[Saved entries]
/-- What the tile and its router exchange with other parties. A `bad` packet fails its end-to-end CRC (R94). -/
inductive Msg where
  | packet (h : PHead) (payload : List Byte) (poison : NatSet) (bad : Bool)
  | arrival (h : PHead) (addr : Word) (count : Nat) (tag : BitVec 3)
  | credit (dst : Dest) (och : Nat) (n : Nat)
  | notice (dst : Dest) (och : Nat) (seq : Word) (cause : Cause) (tag : BitVec 3)
  | result (dst : Dest) (och : Nat) (seq : Word) (tag : BitVec 3) (cause : Option Cause)
  | partial_ (dst : Coord) (tree : Nat) (port : Port) (round : Nat) (data : List Word)
  | abandon (dst : Coord) (tree : Nat) (port : Option Port) (round : Nat)
  | portw (src : Coord) (acc : Nat) (data : List Byte)
  | crc (dst : Coord) (key : Nat) (crc : Word)
  | ack (src : Coord) (u : TUnit)
  | token (key : Nat)
  deriving DecidableEq, Repr

/-- A message on its way: where it is, whether it has arrived, the hops left in each dimension, its virtual channel. -/
structure Flit where
  msg : Msg
  at_ : Coord
  arrived : Bool
  dx : Int
  dy : Int
  yx : Bool
  resends : Nat
  deriving DecidableEq, Repr

/-- An effect held back by a containment block (Table 14-4). -/
inductive Staged where
  | packet (och : Nat) (payload : List Byte) (poison : NatSet)
  | arrival (och : Nat) (addr : Word) (count : Nat) (tag : BitVec 3)
  | store (acc : Nat)
  | start (ch : Nat) (index : Nat)
  deriving DecidableEq, Repr

/-- A CHSENDM whose source port B still reads, or whose hand-off is still to come (R305, R306): its issue order and cycle, its
channel, its source, whether a granule becomes empty as it is read, what has been read, the headers of its packets (none when
they are staged); or messages and staged effects of later sends of its channel, which wait behind it (`len` 0). -/
structure SendOp where
  seq : Nat
  issued : Nat
  ch : Nat
  addr : Nat
  len : Nat
  take : Bool
  data : List Byte
  poison : NatSet
  heads : Option (List PHead)
  msgs : List Msg
  effs : List Staged
  /-- handed to the router or staged; the cycle of its hand-off (R90) -/
  gone : Bool
  done : Nat
  deriving DecidableEq, Repr

/-- The checkpoint of CBOPEN (R313): physical registers, rrb, lc, ec, stacks. -/
structure Checkpoint where
  s : Vector Word 32
  a : Vector Word 16
  p : Vector Bool 8
  rrb : Nat
  lc : Word
  ec : Word
  rstk : List Word
  lstk : List (Word × Word)
  deriving DecidableEq, Repr

/-- An open containment block: handler, physical cause register, checkpoint, issue order of the CBOPEN, staged effects
with their order. -/
structure Block where
  handler : Word
  creg : Nat
  chk : Checkpoint
  seq : Nat
  staged : List Staged
  /-- its effects have gone to the pair's comparison (R315), and how many of them -/
  submitted : Bool
  sub : Nat := 0
  deriving DecidableEq, Repr

/-- A held item or a shadow CRC of a paired tile (R143): its key, the CRC, the item when it is one, and when it was
formed. -/
structure PairItem where
  key : Nat
  crc : Word
  item : Option Msg
  at_ : Nat
  /-- matched, and held back until every item of its block's close has matched (R315) -/
  matched : Bool
  group : Bool
  deriving DecidableEq, Repr

/-- Pairing of a tile (R142): whether it is the primary or the shadow, its partner, what its router holds, the keys of
requests that have matched and may leave, and per inbound channel the credits sent for both. -/
structure Pair where
  primary : Bool
  partner : Coord
  held : List PairItem
  ok : List Nat
  sent : List (Nat × Nat)
  deriving DecidableEq, Repr

/-- A stint of a node on a physical tile (R379): context, nodeid, Hearth FRAME at its start, FRAME and HOW at its end;
per outbound channel and per copy channel the first and the last number (the last as it stood at the start while the stint
is open); the optical ports of remote channels that sent. -/
structure Stint where
  ctx : Nat
  nodeid : Nat
  start : Nat
  fin : Option (Nat × Nat)
  ch : List (Nat × Nat)
  copy : List (Nat × Nat)
  oports : Nat
  deriving DecidableEq, Repr

/-- The reliability record of a physical tile (R295, R369, R370, R376 to R379). -/
structure Health where
  /-- stints since the last pass, the oldest first; an older one was dropped -/
  stints : List Stint
  dropped : Bool
  /-- Hearth FRAME of the last pass -/
  lastPass : Nat
  suspect : Bool
  /-- its stage replays, each by the cycle of the tile's task in which it counts no more, 2^20 cycles later (R370); while no task is
  there by the cycles that are left to it; a SHADOWREP since the last pass -/
  replays : List Nat
  reported : Bool
  /-- the matrix array uses its spare row; a row has failed beyond it -/
  spareUsed : Bool
  rowsFailed : Bool
  deriving DecidableEq, Repr

/-- A tile that has never been tested (R377). -/
def Health.zero : Health := ⟨[], false, 0, false, [], false, false, false⟩

/-- A trap record a tile or a Hearth has to write (R334): source, causes, fault address, INFO, pc ÷ 4, cycle count,
whether the node fails. -/
structure TRec where
  src : Nat
  cause : Cause
  cause2 : Nat
  faddr : DWord
  info : DWord
  pc : Nat
  cycle : Nat
  fatal : Bool
  /-- the cause code as a handler has written it (R332) -/
  raw : Option Nat := none
  deriving DecidableEq, Repr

WHAT THE TASK REQUIRES — Copy out every line of the data that includes "been".

SOLUTION TO THE PROBLEM —
channel, its source, whether a granule becomes empty as it is read, what has been read, the headers of its packets (none when
/-- A tile that has never been tested (R377). -/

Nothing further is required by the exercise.